Send back exactly the lines from the opening line of the records below through the one with "orBad (firstBad ls addr (fun l => causeIf (decide".

Stored records
*** Block opens ***
-- ==== Sys2Proof/Machine/MemI.lean ====
section
/-! DEFINITION. Loads, stores, atomics and fences of lane code (13 R185 to R197), inside and outside a take (R189, 19
R285 to R287). The order of all accesses is that of the steps, which R173 allows (log 8). -/

namespace Sys2Proof.Machine

/-! Addresses and checks (R185, R187). -/

/-- The effective global address of a lane. -/
def gAddr (w : Warp) (base off : Fld) (size l : Nat) : Nat := (rd64 w base l + BitVec.ofInt 64 (off8 off size)).toNat

/-- The effective LM address of a lane. -/
def lAddr (w : Warp) (base off : Fld) (size l : Nat) : Word := rd w base l + BitVec.ofInt 32 (off8 off size)

/-- The first lane for which a check gives a cause: cause, data address, lane. -/
def firstBad (ls : List Nat) (addr : Nat → Nat) (c : Nat → Option Nat) : Option (Nat × Nat × Nat) :=
  ls.findSome? (fun l => (c l).map (fun x => (x, addr l, l)))

/-- A cause where a condition holds. -/
def causeIf (b : Bool) (c : Nat) : Option Nat := if b then some c else none

/-- The first of two findings. -/
def orBad (a b : Option (Nat × Nat × Nat)) : Option (Nat × Nat × Nat) := match a with
  | some x => some x
  | none => b

/-- The checks of a global access of every lane: address, alignment, lease and locked miss, physical address, atomic on
unordered, and data beyond repair (R187, 29 R408). -/
def globalBad (s : State) (wg : Nat) (n : Need) (size : Nat) (addr : Nat → Nat) (extra : Nat → Bool) (ls : List Nat) :
    Option (Nat × Nat × Nat) :=
  orBad (firstBad ls addr (fun l => causeIf (decide (2 ^ 57 ≤ addr l)) 0x10))
    (orBad (firstBad ls addr (fun l => causeIf (addr l % size != 0) 0x11))
      (orBad (firstBad ls addr (fun l => leaseFault s wg n (addr l) size))
        (orBad (firstBad ls addr (fun l => causeIf (physFault s wg (addr l) size) 0x12))
          (orBad (firstBad ls addr (fun l => causeIf (extra l) 0x18))
            (firstBad ls addr (fun l => causeIf (n.r && dataPoisoned s wg (addr l) (gridXlate s wg (addr l)).1 size) 0x1F))))))

/-- The checks of an LM access of every lane: alignment, LM range, stash alias (R187, R155, R157). -/
def lmBad (s : State) (wg size : Nat) (addr : Nat → Word) (ls : List Nat) : Option (Nat × Nat × Nat) :=
  let a (l : Nat) : Nat := (addr l).toNat
  orBad (firstBad ls a (fun l => causeIf (a l % size != 0) 0x11))
    (firstBad ls a (fun l => match lmTarget s wg (addr l) size with
      | none => some 0x13
      | some (t, off) => causeIf (stashAlias s t off size) 0x19))

/-- The check of an LM read of every lane for data beyond repair (29 R408). -/
def lmPoison (s : State) (wg size : Nat) (addr : Nat → Word) (ls : List Nat) : Option (Nat × Nat × Nat) :=
  firstBad ls (fun l => (addr l).toNat) (fun l => match lmTarget s wg (addr l) size with
    | none => none
    | some (t, off) => causeIf (poisoned s (lmPlace t off) size) 0x1F)

/-! Where an access goes. -/

/-- A global access of a workgroup. -/
def gLoc (s : State) (wg va : Nat) : Loc := let x := gridXlate s wg va
  ⟨false, wg, va, x.1, x.2⟩

/-- An LM access; an address that the checks refuse is not performed. -/
def lLoc (s : State) (wg : Nat) (a : Word) (size : Nat) : Loc := match lmTarget s wg a size with
  | none => ⟨true, wg, 0, lmPlace wg 0, 0⟩
  | some (t, off) => ⟨true, t, off, lmPlace t off, 0⟩

/-- The key of a byte in a take's store buffer (R285). -/
def locKey (x : Loc) : Nat := (if x.lm then (x.wg + 1) * 2 ^ 64 else 0) + x.va

/-! A member's accesses (R285 to R287). -/

/-- The open take of a warp. -/
def takeOf (s : State) (k : Nat) : Option Take := (tget s.warps k).bind (·.take)

/-- Replace the open take of a warp. -/
def setTake (s : State) (k : Nat) (tk : Take) : State := match tget s.warps k with
  | none => s
  | some w => setWarp s k { w with take := some tk }

/-- The buffered byte at a place. -/
def bufAt (tk : Take) (place : Nat) : Option (Nat × BufByte) := tk.store.find? (fun e => e.2.loc == place)

/-- Some byte of a place is buffered by another member lane (R286). -/
def bufClash (tk : Take) (l place n : Nat) : Bool :=
  (List.range n).any (fun i => match bufAt tk (place + i) with
    | some e => e.2.lane != l
    | none => false)

/-- Some byte of a place has been read through an atomic by another member lane (R286). -/
def atomClash (tk : Take) (l place n : Nat) : Bool :=
  (List.range n).any (fun i => match tget tk.atomRead (place + i) with
    | some j => j != l
    | none => false)

/-- Bytes with a member's own buffered bytes in place (R286). -/
def forward (tk : Take) (place : Nat) (bs : List Byte) : List Byte :=
  (List.range bs.length).map (fun i => match bufAt tk (place + i) with
    | some e => e.2.val
    | none => bs.getD i 0)

/-- A member's read of n bytes at a place through a reader of memory: the bytes and the state, or the code of an abort. A
read of memory after a line of the read set has changed unwatched does not return (R289; log 103). -/
def memberRead (s : State) (k l : Nat) (x : Loc) (n : Nat) (watch atomic : Bool)
    (reader : State → List Byte × State) : Except Byte (List Byte × State) :=
  match takeOf s k with
  | none => .ok (reader s)
  | some tk =>
    if bufClash tk l x.pa n || (atomic && atomClash tk l x.pa n) then .error 2
    else
      let covered := (List.range n).all (fun i => (bufAt tk (x.pa + i)).isSome)
      let join := if watch && decide (x.ord ≠ 2) && !covered then
        (linesOf x.pa n).filter (fun l => !tk.readSet.contains l) else []
      if tk.stale && watch && decide (x.ord ≠ 2) && !covered then .error 2
      else if !join.isEmpty && decide (256 < tk.readSet.length + join.length) then .error 4
      else
        let tk := { tk with
          readSet := tk.readSet ++ join
          atomRead := if atomic then (List.range n).foldl (fun t i => tput t (x.pa + i) l) tk.atomRead
            else tk.atomRead }
        let (bs, s) := reader (setTake s k tk)
        .ok (forward tk x.pa bs, s)

/-- The store buffer's granules in use (R285). -/
def bufGranules (t : Tbl BufByte) : Nat := ((t.map (fun e => e.1 / 32)).dedup).length

/-- A member's store: buffered, or the code of an abort (R285, R286, R175); some of its bytes may come from register words
beyond repair (29 R408). -/
def memberWrite (s : State) (k l : Nat) (x : Loc) (bs : List Byte) (bad : List Nat) : Except Byte State :=
  match takeOf s k with
  | none => .ok s
  | some tk =>
    if bufClash tk l x.pa bs.length then .error 2
    else if x.ord = 1 then .error 5
    else
      let (no, s) := freshId s
      let store := (List.range bs.length).foldl (fun t i =>
        let key := match bufAt tk (x.pa + i) with
          | some e => e.1
          | none => locKey x + i
        tput t key ⟨l, bs.getD i 0, x.pa + i, no, bad.contains i⟩) tk.store
      let lines := if x.ord = 2 then [] else (linesOf x.pa bs.length).filter (fun l => !tk.writeSet.contains l)
      if 64 < bufGranules store then .error 3
      else .ok (setTake s k { tk with store := store, writeSet := tk.writeSet ++ lines })

/-- A lane was a member when the word issued, and its take has ended since: its access is not performed. -/
def outNow (s : State) (k : Nat) (w : Warp) (l : Nat) : Bool :=
  (members w).getLsbD l && !(match tget s.warps k with
    | some w1 => (members w1).getLsbD l
    | none => false)

/-! Performing the lanes of a word, in order. -/

/-- What the lanes of a load or atomic have got: the values by lane, or the end of the take. -/
abbrev Got := Except Byte (State × Tbl Nat)

/-- One lane reads. -/
def readLane (k : Nat) (w : Warp) (loc : Nat → Loc) (n : Nat) (watch : Bool)
    (reader : Option Nat → Loc → State → List Byte × State) (acc : Got) (l : Nat) : Got :=
  match acc with
  | .error e => .error e
  | .ok (s, vs) =>
    if outNow s k w l then .ok (s, vs)
    else if (members w).getLsbD l then
      match memberRead s k l (loc l) n watch false (reader (some k) (loc l)) with
      | .error e => .error e
      | .ok (bs, s) => .ok (s, tput vs l (leNat bs))
    else
      let (bs, s) := reader none (loc l) s
      .ok (s, tput vs l (leNat bs))

/-- Stored bytes that come from register words beyond repair stand as poisoned where the store has put them: in LM, in the
workgroup's stash line or in memory (29 R408). -/
def storePoison (s : State) (wg : Nat) (x : Loc) (bad : List Nat) : State :=
  if bad.isEmpty then s
  else
    let place (i : Nat) : Nat := if x.lm then x.pa + i else match stashAt s wg (x.va + i) with
      | some h => lmPlace h.1 (stashOff s h (x.va + i))
      | none => x.pa + i
    { s with poison := s.poison ++ (bad.map place).filter (fun p => !s.poison.contains p) }

/-- One lane stores: the bytes, and which of them come from register words beyond repair. -/
def storeLane (k : Nat) (w : Warp) (loc : Nat → Loc) (data : Nat → List Byte) (bad : Nat → List Nat)
    (acc : Except Byte State) (l : Nat) : Except Byte State :=
  match acc with
  | .error e => .error e
  | .ok s =>
    if outNow s k w l then .ok s
    else if (members w).getLsbD l then memberWrite s k l (loc l) (data l) (bad l)
    else .ok (storePoison (writeLoc s w.wg none (loc l) (data l)) w.wg (loc l) (bad l))

/-- One lane's atomic: read, and write what the operation gives, if it writes (R193, R194). -/
def atomLane (k : Nat) (w : Warp) (loc : Nat → Loc) (n : Nat) (op : Nat → Nat → Option Nat) (acc : Got) (l : Nat) :
    Got :=
  match acc with
  | .error e => .error e
  | .ok (s, vs) =>
    let x := loc l
    if outNow s k w l then .ok (s, vs)
    else if (members w).getLsbD l then
      match memberRead s k l x n true true (fun s => readLocFor s w.wg (some k) x n) with
      | .error e => .error e
      | .ok (bs, s) =>
        match op l (leNat bs) with
        | none => .ok (s, tput vs l (leNat bs))
        | some v =>
          match memberWrite s k l x (leBytes n v) [] with
          | .error e => .error e
          | .ok s => .ok (s, tput vs l (leNat bs))
    else
      let (bs, s) := readLoc s w.wg x n
      let s := match op l (leNat bs) with
        | none => s
        | some v => writeLoc s w.wg none x (leBytes n v)
      .ok (s, tput vs l (leNat bs))

/-- Lanes in the order of the kinds of their accesses: 01, then 00, then 10 (R169). -/
def kindOrder (loc : Nat → Loc) (ls : List Nat) : List Nat :=
  ls.filter (fun l => (loc l).ord == 1) ++ ls.filter (fun l => (loc l).ord == 0) ++
    ls.filter (fun l => decide (2 ≤ (loc l).ord))

/-- A remote load of a workgroup that was issued at a clock has returned to its core (23 R341). -/
def remoteReq (s : State) (k wg issued : Nat) : Done :=
  let c := coreOf k
  ⟨ctxOfWg s wg, remoteEngine c, 0, cycleOf s (dieOf c) - issued, dieOf c, c % 64, serialOf wg, wgNumber wg, confOf s wg⟩

/-- The outstanding writes of a load of some words, one for each register (R67). -/
def loadPends (s : State) (k : Nat) (w : Warp) (d : Fld) (words : Nat) (m : Mask) (val : Nat → Nat → Word)
    (fab : Tbl (Nat × Nat)) : List Pend :=
  (List.range words).map (fun i =>
    { id := s.fresh + i, reg := d + BitVec.ofNat 8 i, lanes := m, vals := (lanesOf m).map (fun l => (l, val i l)),
      pc := wordAddr (curPC w), issued := cycleOf s (dieOf (coreOf k)), fabric := true, token := false, lines := fab,
      dead := 0, load := s.fresh,
      names := (lanesOf m).map (fun l => (l, ((thr w l).map (·.name.n)).getD 0)) })
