-- ==== Sys2Proof/Machine/Sync.lean ====
section
/-! DEFINITION. Named barriers (13 R198 to R201), registers across warps (R211, R212), register granules (R213, 03 R51),
block-uniform registers (R214, 03 R56, R57) and locked translations (R210, 11 R164). -/

namespace Sys2Proof.Machine

/-- The lowest active lane that is a member of the open take, for the words that a take forbids. -/
def activeMember (w : Warp) : Option Nat := lowest (w.act &&& members w)

/-- A word that an open take forbids: fault 0x50 (R189, R259, R296). -/
def noTake (w : Warp) (go : Eff) : Eff := match activeMember w with
  | some l => .fault 0x50 0 l 0
  | none => go

/-- The active lanes of a mask wait at the word; the others go on after it (R38, R143). -/
def waitSome (s : State) (k : Nat) (w : Warp) (m : Mask) (wt : Wait) : Eff :=
  if m = 0 then .next (setWarp s k w)
  else .moved (setWarp s k (beginWait (setPC w (w.act &&& ~~~m) (nextPC w)) m wt (nextPC w)))

/-! Barriers. -/

/-- The barrier index is one that the workgroup may use (R198: 0x40). -/
def barIndex (s : State) (w : Warp) (n : Fld) (go : Workgroup → Eff) : Eff :=
  match tget s.wgs w.wg with
  | none => .stall
  | some g => if hNbar (hdrOf s w.wg) ≤ n.toNat then .fault 0x40 0 (low w) 0 else go g

/-- BARINIT is misused (R199). -/
def barInitBad (b : Barrier) (age : Nat) (v : Word) : Bool :=
  decide (v.toNat < 1) || decide (1025 < v.toNat) || decide (b.arrived ≠ 0) ||
    (match b.initBy with
      | some a => a != age
      | none => false)

def execBarinit (a n : Fld) (s : State) : Host.Outcome State Fault Refusal :=
  laneWord s [a] (fun s _ w => barIndex s w n (fun g =>
    let v := rd w a (low w)
    let b := barOf g n.toNat
    if barInitBad b w.age v then .fault 0x41 0 (low w) 0
    else .next (setWg s w.wg { g with
      bars := tput g.bars n.toNat { b with count := v.toNat, deflt := false, initBy := some w.age } })))

/-- The active lanes arrive at a barrier, in ascending order: each records the phase in which it arrives (R200). -/
def arriveAll (g : Workgroup) (w : Warp) (n : Nat) : Workgroup × Warp :=
  (lanesOf w.act).foldl (fun x l =>
    let ph := (barOf x.1 n).phase
    (barArrive x.1 n, modLanes x.2 (laneBit l) (fun _ t => { t with barArr := tput t.barArr n ph }))) (g, w)

/-- The active lanes whose most recent arrival lies in a phase that has not completed (R200). -/
def barWaiters (g : Workgroup) (w : Warp) (n : Nat) : Mask :=
  w.act &&& lanesWhere w (fun t => match tget t.barArr n with
    | some ph => !barDone g n ph
    | none => false)

def execBara (n : Fld) (s : State) : Host.Outcome State Fault Refusal :=
  laneWord s [] (fun s k w => barIndex s w n (fun g =>
    let (g, w1) := arriveAll g w n.toNat
    .next (setWarp (setWg s w.wg g) k w1)))
def execBarw (n : Fld) (s : State) : Host.Outcome State Fault Refusal :=
  laneWord s [] (fun s k w => barIndex s w n (fun g => waitSome s k w (barWaiters g w n.toNat) (.bar n.toNat)))
def execBars (n : Fld) (s : State) : Host.Outcome State Fault Refusal :=
  laneWord s [] (fun s k w => barIndex s w n (fun g =>
    let (g, w1) := arriveAll g w n.toNat
    waitSome (setWg s w.wg g) k w1 (barWaiters g w1 n.toNat) (.bar n.toNat)))

/-! Registers across warps. -/

/-- The warp of a workgroup that was formed at launch with a given index and still holds its slot. -/
def launchWarp (s : State) (wg j : Nat) : Option (Nat × Warp) :=
  s.warps.find? (fun e => e.2.wg == wg && e.2.kind == .launch && e.2.index == j)

/-- The warp and lane that an RWRITE target names, or the fault (R211). -/
def rwTarget (s : State) (wg : Nat) (n : Fld) (a : Word) : Except Nat (Nat × Nat) :=
  if field a 31 18 ≠ 0 ∨ field a 15 10 ≠ 0 ∨ hGangSize (hdrOf s wg) ≤ field a 17 16 then .error 0x33
  else match (memberWg s wg (field a 17 16)).bind (fun t => launchWarp s t (field a 9 5)) with
    | none => .error 0x33
    | some (k, w) =>
      if !(liveMask w).getLsbD (field a 4 0) then .error 0x33
      else if !heldAll w [n] then .error 0x30
      else .ok (k, field a 4 0)

/-- A deposit into a lane register; for a member of an open take also into its checkpoint (R294). -/
def deposit (w : Warp) (n : Fld) (l : Nat) (v : Word) : Warp :=
  let w1 := wr w n (laneBit l) (fun _ => v)
  match w1.take with
  | none => w1
  | some tk =>
    if (members w1).getLsbD l then
      { w1 with take := some { tk with ckV := (wr { w1 with v := tk.ckV } n (laneBit l) (fun _ => v)).v } }
    else w1

/-- The deposits of one RWRITE, and the arrival counters of the target warps (R62, R211). -/
def rwDeposit (s : State) (n : Fld) (ts : List (Nat × Nat × Word)) : State :=
  let s := ts.foldl (fun s t => match tget s.warps t.1 with
    | none => s
    | some w => setWarp s t.1 (deposit w n t.2.1 t.2.2)) s
  ((ts.map (·.1)).dedup).foldl (fun s k => match tget s.warps k with
    | none => s
    | some w => setWarp s k { w with arrive := w.arrive + 1 }) s

def execRwrite (n a b : Fld) (s : State) : Host.Outcome State Fault Refusal :=
  laneWord s [a, b] (fun s _ w => noTake w
    (match (lanesOf w.act).findSome? (fun l => match rwTarget s w.wg n (rd w a l) with
        | .error c => some (c, l)
        | .ok _ => none) with
      | some (c, l) => .fault c 0 l 0
      | none => .next (rwDeposit s n ((lanesOf w.act).filterMap (fun l => match rwTarget s w.wg n (rd w a l) with
          | .error _ => none
          | .ok (k, t) => some (k, t, rd w b l))))))
def execRwait (a : Fld) (s : State) : Host.Outcome State Fault Refusal :=
  laneWord s [a] (fun s k w =>
    let x := rd w a (low w)
    waitSome s k w (if reached w.arrive x then 0 else w.act) (.arrive x))
def execRcount (d : Fld) (s : State) : Host.Outcome State Fault Refusal :=
  warpWord s [d] (fun w => mapLanes w d (fun _ => w.arrive))

/-! Register granules (R51, R213). -/

/-- A granule mask is legal (R213: 0x07). -/
def granuleMask (m : Fld) : Bool := decide (0 < m.toNat) && decide (m.toNat < 16)

/-- Granules that the warp has requested and not yet been granted. -/
def requested (s : State) (k : Nat) : BitVec 4 :=
  (coreRec s (coreOf k)).claims.foldl (fun g x => if x.1 / 2 ^ 32 = k then g ||| x.2 else g) 0

/-- CLAIM: granted at once, or queued; a queued one retires with its grant (R51, R64, R213). -/
def execClaim (m : Fld) (s : State) : Host.Outcome State Fault Refusal :=
  laneWord s [] (fun s k w =>
    let g : BitVec 4 := m.extractLsb' 0 4
    let c := coreOf k
    if w.take.isSome then .abort 8
    else if !granuleMask m then .fault 7 0 (low w) 0
    else if g &&& (w.claimed ||| requested s k) ≠ 0 then .fault 0x31 0 (low w) 0
    else if (coreRec s c).claims.isEmpty && decide (framesUsed s c + granules g ≤ 128) then
      .next (setWarp s k (regranule w (w.claimed ||| g) g))
    else
      let s := setCore s c { coreRec s c with claims := (coreRec s c).claims ++ [(k * 2 ^ 32 + w.act.toNat, g)] }
      .parked (setWarp s k (beginWait w w.act .claim (nextPC w))))
def execGive (m : Fld) (s : State) : Host.Outcome State Fault Refusal :=
  laneWord s [] (fun s k w =>
    let g : BitVec 4 := m.extractLsb' 0 4
    if w.take.isSome then .abort 8
    else if !granuleMask m then .fault 7 0 (low w) 0
    else if g &&& ~~~w.claimed ≠ 0 then .fault 0x31 0 (low w) 0
    else if w.pend.any (fun e => inGranules g e.reg.toNat) then .stall
    else .next (grantAll (setWarp s k (regranule w (w.claimed &&& ~~~g) g)) (coreOf k)))

/-! Block-uniform registers (R56, R57, R214). -/

/-- The register with one more write of a warp in a phase (R56). -/
def bPut (g : Workgroup) (n age : Nat) (v : Word) : Workgroup :=
  let b := (tget g.b n).getD ⟨0, [], 0, 0⟩
  let fresh := decide (b.phase ≠ g.phase) || (tget g.b n).isNone
  { g with b := tput g.b n ⟨v, if fresh then [b.val] else b.olds ++ [b.val], g.phase, age⟩ }

/-- What a reader may see of a block-uniform register (R57). -/
def bOptions (g : Workgroup) (n : Nat) (age : Option Nat) : List Word :=
  match tget g.b n with
  | none => [0]
  | some b => if b.phase = g.phase ∧ age ≠ some b.writer then b.val :: b.olds else [b.val]

/-- Read a block-uniform register: where the reader races with a write, one of the values is free (R57, log 2). -/
def bRead (s : State) (wg n : Nat) (age : Option Nat) : Word × State :=
  match tget s.wgs wg with
  | none => (0, s)
  | some g =>
    let o := bOptions g n age
    if o.all (fun x => some x == o.head?) then (o.headD 0, s)
    else
      let (i, s) := chooseFor s wg o.length
      (o.getD i 0, s)

def execBmovWrite (d a : Fld) (s : State) : Host.Outcome State Fault Refusal :=
  laneWord s [a] (fun s _ w => noTake w (match tget s.wgs w.wg with
    | none => .stall
    | some g =>
      let other := match tget g.b d.toNat with
        | some b => decide (b.phase = g.phase ∧ b.writer ≠ w.age)
        | none => false
      if other then .fault 0x32 0 (low w) 0
      else .next (setWg s w.wg (bPut g d.toNat w.age (rd w a (low w))))))
def execBmovRead (d a : Fld) (s : State) : Host.Outcome State Fault Refusal :=
  laneWord s [d] (fun s k w =>
    let (v, s) := bRead s w.wg a.toNat (some w.age)
    .next (setWarp s k (mapLanes w d (fun _ => v))))

/-! Locked translations (R164, R210). -/

/-- The context of a warp's grid is in compatibility mode. -/
def compatOf (s : State) (wg : Nat) : Bool := match gridOfWg s wg with
  | some g => g.desc.getLsbD 2
  | none => false

/-- The first pages of a region, outside the heap, up to a number (R164). -/
def regionPages (g : Grid) (stop : Nat) : Nat → Nat → Nat → List Nat
  | 0, _, _ => []
  | fuel + 1, room, va =>
    if stop ≤ va ∨ room = 0 then []
    else if inHeap g.desc va then regionPages g stop fuel room (dHeapLimit g.desc)
    else match fixedAt g va with
      | none => []
      | some e => e.1 :: regionPages g stop fuel (room - 1) (e.1 + 2 ^ (12 + pteSize e.2))

/-- TLBLOCK (R164, R210). The spec gives no order between fault 0x17 and fault 0x50 of a member of a take (R189): the model
raises 0x17 first, here and in TLBUNLK (DESIGN CHOICE, log 93). Nor does it say whether a page that another locked region of the
workgroup holds takes a further one of the 16 entries: here it does (DESIGN CHOICE, log 114). -/
def execTlblock (a b : Fld) (s : State) : Host.Outcome State Fault Refusal :=
  laneWord s (pair a ++ [b]) (fun s _ w =>
    if !compatOf s w.wg then .fault 0x17 0 (low w) 0
    else noTake w (match gridOfWg s w.wg, tget s.wgs w.wg with
      | some g, some x =>
        let va := (rd64 w a (low w)).toNat
        let n := (rd w b (low w)).toNat
        if 2 ^ 57 ≤ va ∨ 2 ^ 57 < va + n then .fault 0x10 va (low w) 0
        else if n = 0 then .next s
        else if !covered g (fun _ => true) va n then .fault 0x15 va (low w) 0
        else
          let room := 16 - (x.locked.flatMap (·.pages)).length
          .next (setWg s w.wg { x with locked := x.locked ++ [⟨va, n, regionPages g (va + n) 20 room va⟩] })
      | _, _ => .stall))

/-- TLBUNLK (R210). Of several locked regions that start at the address, where the spec speaks of one, all are unlocked (DESIGN
CHOICE, log 116). -/
def execTlbunlk (a : Fld) (s : State) : Host.Outcome State Fault Refusal :=
  laneWord s (pair a) (fun s _ w =>
    if !compatOf s w.wg then .fault 0x17 0 (low w) 0
    else noTake w (match tget s.wgs w.wg with
      | some x => .next (setWg s w.wg { x with
          locked := x.locked.filter (fun r => r.start != (rd64 w a (low w)).toNat) })
      | none => .stall))

end Sys2Proof.Machine
end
*** Block closes ***
EXPECTED OUTPUT
-- ==== Sys2Proof/Machine/MemI.lean ====
section
/-! DEFINITION. Loads, stores, atomics and fences of lane code (13 R185 to R197), inside and outside a take (R189, 19
R285 to R287). The order of all accesses is that of the steps, which R173 allows (log 8). -/

namespace Sys2Proof.Machine

/-! Addresses and checks (R185, R187). -/

/-- The effective global address of a lane. -/
def gAddr (w : Warp) (base off : Fld) (size l : Nat) : Nat := (rd64 w base l + BitVec.ofInt 64 (off8 off size)).toNat

/-- The effective LM address of a lane. -/
def lAddr (w : Warp) (base off : Fld) (size l : Nat) : Word := rd w base l + BitVec.ofInt 32 (off8 off size)

/-- The first lane for which a check gives a cause: cause, data address, lane. -/
def firstBad (ls : List Nat) (addr : Nat → Nat) (c : Nat → Option Nat) : Option (Nat × Nat × Nat) :=
  ls.findSome? (fun l => (c l).map (fun x => (x, addr l, l)))

/-- A cause where a condition holds. -/
def causeIf (b : Bool) (c : Nat) : Option Nat := if b then some c else none

/-- The first of two findings. -/
def orBad (a b : Option (Nat × Nat × Nat)) : Option (Nat × Nat × Nat) := match a with
  | some x => some x
  | none => b

/-- The checks of a global access of every lane: address, alignment, lease and locked miss, physical address, atomic on
unordered, and data beyond repair (R187, 29 R408). -/
def globalBad (s : State) (wg : Nat) (n : Need) (size : Nat) (addr : Nat → Nat) (extra : Nat → Bool) (ls : List Nat) :
    Option (Nat × Nat × Nat) :=
  orBad (firstBad ls addr (fun l => causeIf (decide (2 ^ 57 ≤ addr l)) 0x10))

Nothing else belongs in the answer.